Structure of the Spfy graph database. Brackets highlight the source of different data points and the software it was generated from. Data are added in as the analysis modules complete, at varying times, and the overall connections are inferred by the database. Non-bracketed sections are sourced from the uploaded genome files or user-supplied metadata. Figure was generated using http://www.visualdataweb.de/webvowl/.

Implementation

The server-side code for Spfy, graph generation and analysis modules were developed in Python, with the front-end website developed using the React JavaScript library (https://facebook.github.io/react/). When new data is added to the database, the following steps are taken:

(i) The upload begins through the website, where user-defined analyses options are selected. The results of these analyses are immediately reported to the user, while all other non-selected analyses are subsequently completed in the background and stored in the database without interaction from the user. The public web service accepts uploads of up to 200 MB (∼50 E. coli genomes uncompressed, or 120 genomes compressed) at a time, though an unlimited amount of data can be submitted to a local instance.

(ii) User-selected analyses are enqueued with the Redis Queue (http://python-rq.org/) task queue. Redis Queue consists of a Redis Database (https://redis.io/) and task queue workers which run as Python processes.

(iii) The workers dequeue the analyses, run them in parallel and temporarily store results in the Redis database.
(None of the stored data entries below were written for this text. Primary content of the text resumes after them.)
-- ==== Sys2Proof/Machine/Can.lean ====
section
/-! DEFINITION. CAN channels (R160 to R172, R196 to R198), and what the field-bus controllers share: passing an item to the
NRM (R157, R158) and taking sentences (R240). -/

namespace Sys2Proof.Machine

open Sys2Proof

/-! ### Items and egress -/

/-- R157, R159: a controller captures an item of port code `code`. -/
def Dev.captured (d : Dev) (code : Nat) (talker : BitVec 14) (cls : BitVec 3) (body : List Byte) (time : BitVec 64) : Item :=
  ⟨.bus code, 0, talker, cls, false, false, none, body, time, 0, 0, true, none, d.nrm.nextFid, none⟩

/-- An item comes to the NRM. -/
def Dev.addItem (d : Dev) (it : Item) : Dev :=
  { d with nrm := { d.nrm with items := d.nrm.items ++ [it], nextFid := d.nrm.nextFid + 1 } }

def Dev.capturedItem (d : Dev) (code : Nat) (talker : BitVec 14) (cls : BitVec 3) (body : List Byte) (time : BitVec 64) : Dev :=
  d.addItem (d.captured code talker cls body time)

/-- R372: the moment `age` ago. -/
def Dev.ago (d : Dev) (age : Nat) : BitVec 64 := stampOf (d.wall (d.now - age))

/-- The copy of member `m` of sentence `sid` in set `e`. -/
def Dev.copyAt (d : Dev) (e sid m : Nat) : Option Copy :=
  d.swc.copies.find? fun c => c.sid == sid && c.set == e && c.role == .member m

/-- R243, R244: the copy is delivered, its egress time being `time`. -/
def Dev.sentAt (d : Dev) (e sid m : Nat) (time : BitVec 64) : Dev :=
  let d := d.egressTime sid m e time []
  match d.copyAt e sid m with | some c => d.deliver c | none => d

/-- A copy in set `e` fails with a status. -/
def Dev.failsAt (d : Dev) (e sid m code : Nat) : Dev :=
  match d.copyAt e sid m with | some c => d.copyFails c code (d.placeOf e) | none => d

/-- Every copy in a set fails, what is being sent included. -/
def Dev.failSet (d : Dev) (set code : Nat) : Dev :=
  (d.swc.copies.filter fun c => c.set == set).foldl (fun d c => d.copyFails c code (d.placeOf set)) d

/-- R240: the next sentence of set `e`, the highest class first and in released order within a class. -/
def Dev.nextOf (d : Dev) (e : Nat) : Option (Copy × Sen) := (d.egressOrder e).head?

/-! ### Frames (R43, R165 to R170) -/

def fdf (fmt : Nat) : Bool := bitAt fmt 14
def xlf (fmt : Nat) : Bool := bitAt fmt 10
def rtr (fmt : Nat) : Bool := bitAt fmt 11
def ide (fmt : Nat) : Bool := bitAt fmt 15

/-- R168: data bytes of a DLC. -/
def dlcBytes (fmt : Nat) : Nat :=
  let n := fmt % 16
  if fdf fmt then (if n ≤ 8 then n else listGet 64 [12, 16, 20, 24, 32, 48, 64] (n - 9))
  else if rtr fmt then 0 else min n 8

def bytes32 (v : Nat) : List Byte := wordBytes [v / 65536, v % 65536]

/-- R43, R167: the payload of a received frame. -/
def canPayload (f : CanFrame) : List Byte :=
  let fmt := f.fmt.toNat
  if xlf fmt then
    wordBytes [0x4400 + fmt % 1024, f.id.toNat % 2048, f.vcid.toNat / 256 * 256] ++ bytes32 f.af.toNat ++ f.data.take 2048
  else wordBytes [fmt / 2048 * 2048 + fmt % 16] ++ bytes32 (f.id.toNat % (if ide fmt then 2 ^ 29 else 2048)) ++
    f.data.take (dlcBytes fmt)

/-- R166: slots that a payload takes. -/
def canSlots (body : List Byte) : Nat :=
  if xlf (be16 body 0) then (5 + (body.length + 1) / 2 + 39) / 40 else 1

/-- R166: the words of a frame's slots. -/
def slotWords (n : Nat) (ts : Bool) (time : BitVec 64) (body : List Byte) : List Word :=
  ([2 ^ 15 + 512 * n + 256 * b2n ts] ++ (List.range 4).map fun i => bitsOf time (16 * i) 16).map
    (fun x => Word.mk 2 (BitVec.ofNat 16 x)) ++ endTagged 1 (bodyWords body)

/-- R166: write words into the ring of 64 slots that begins at `base`, from slot `s` on. -/
def Dev.mramWrite (d : Dev) (c base s : Nat) (ws : List Word) : Dev :=
  let at_ := fun i => c * 8192 + (base + (s + i / 40) % 64) * 64 + i % 40
  let m := (List.range ws.length).foldl (fun m i => SMap.put (fun _ => 0) m (at_ i) (listGet 0 ws i)) d.fbus.mram
  { d with fbus := { d.fbus with mram := m } }

/-- R166: the slot `s` of the ring that begins at `base` holds the word 0 of a frame, and the `n - 1` behind it none. -/
def Dev.headAt (d : Dev) (c base s n : Nat) : Dev :=
  let mine := (List.range n).map fun j => base + (s + j) % 64
  d.setCan c { d.can c with heads := (base + s) :: (d.can c).heads.filter fun x => !mine.contains x }

/-- R166: the slots that a frame takes: the first run of `n` consecutive slots, of a ring of 64 from `start` on, that are not
in `used`. Where enough slots are free but no such run, none is found, and the frame is lost as with too few (DESIGN CHOICE,
notes/assumptions/51.md). Which free slots a frame takes is the model's choice: the first such run, from the next receive slot
on for a received frame, from slot 64 on for one to be sent (DESIGN CHOICE, notes/assumptions/55.md). -/
def freeRun (used : List Nat) (n start : Nat) : Option Nat :=
  ((List.range 64).map fun i => (start + i) % 64).find? fun s =>
    (List.range n).all fun j => !used.contains ((s + j) % 64)

/-! ### Reception (R164 to R166) -/

/-- R165: dword `j` of filter entry `k` of channel `c`. -/
def Dev.canDword (d : Dev) (c k j : Nat) : Nat :=
  let p := canPage c
  match j with
  | 0 => d.rd p Reg.CAN_FLT_D0.ALL k
  | 1 => d.rd p Reg.CAN_FLT_D1.MASK k
  | _ => d.rd p Reg.CAN_FLT_D2.TALKER k + 2 ^ 16 * d.rd p Reg.CAN_FLT_D2.CLASS k + 2 ^ 19 * d.rd p Reg.CAN_FLT_D2.DISCARD k

/-- R165: the same as a frame whose SOF was at moment `t` sees it: a write applies to frames whose SOF follows it. -/
def Dev.canFlt (d : Dev) (c k j t : Nat) : Nat :=
  match (d.can c).past.find? fun x => x.2.1 == 4 * k + j && Nat.ble t x.1 with
  | some x => x.2.2
  | none => d.canDword c k j

/-- R165: a write of dword `i` of the filter entries of channel `c`, in a block that was `d`. -/
def Dev.canPast (d e : Dev) (c i : Nat) : Dev :=
  e.setCan c { e.can c with past := (e.can c).past ++ [(e.now, i, d.canDword c (i / 4) (i % 4))] }

/-- R165: filter entry `k` of channel `c` matches the frame whose SOF was at moment `t`. -/
def Dev.canHits (d : Dev) (c k : Nat) (fmt id t : Nat) : Bool :=
  let d0 := d.canFlt c k 0 t
  let mask := d.canFlt c k 1 t
  bitAt d0 31 && bitAt d0 30 == xlf fmt && bitAt d0 29 == ide fmt &&
    Nat.land (d0 % 2 ^ 29) mask == Nat.land id mask

/-- R165: TALKER, CLASS and DISCARD for a captured frame. -/
def Dev.canFilter (d : Dev) (c fmt id t : Nat) : Nat × Nat × Bool :=
  let p := canPage c
  match (List.range 32).find? fun k => d.canHits c k fmt id t with
  | some k =>
    let d2 := d.canFlt c k 2 t
    (d2 % 2 ^ 14, d2 / 2 ^ 16 % 8, bitAt d2 19)
  | none => (d.rd p Reg.CAN_RX_DEFAULT.TALKER, d.rd p Reg.CAN_RX_DEFAULT.CLASS, d.on p Reg.CAN_RX_DEFAULT.DISCARD)

/-- The channel takes part in its bus. -/
def CanCh.onBus (x : CanCh) : Bool := x.state == .active || x.state == .passive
(iv) Python functions parse the results and permanently store them in Blazegraph (https://www.blazegraph.com/), the graph database used for Spfy.

Data storage

Semantic web technologies describe the relationships between data and have been proposed as an open standard for sharing public information (25), while graph databases are a flexible means of storing this information (26). Biological data can be a genome, contiguous DNA sequence or gene, and these are linked together in a searchable graph structure using existing ontologies. This system is flexible and allows novel data to be incorporated into the existing graph.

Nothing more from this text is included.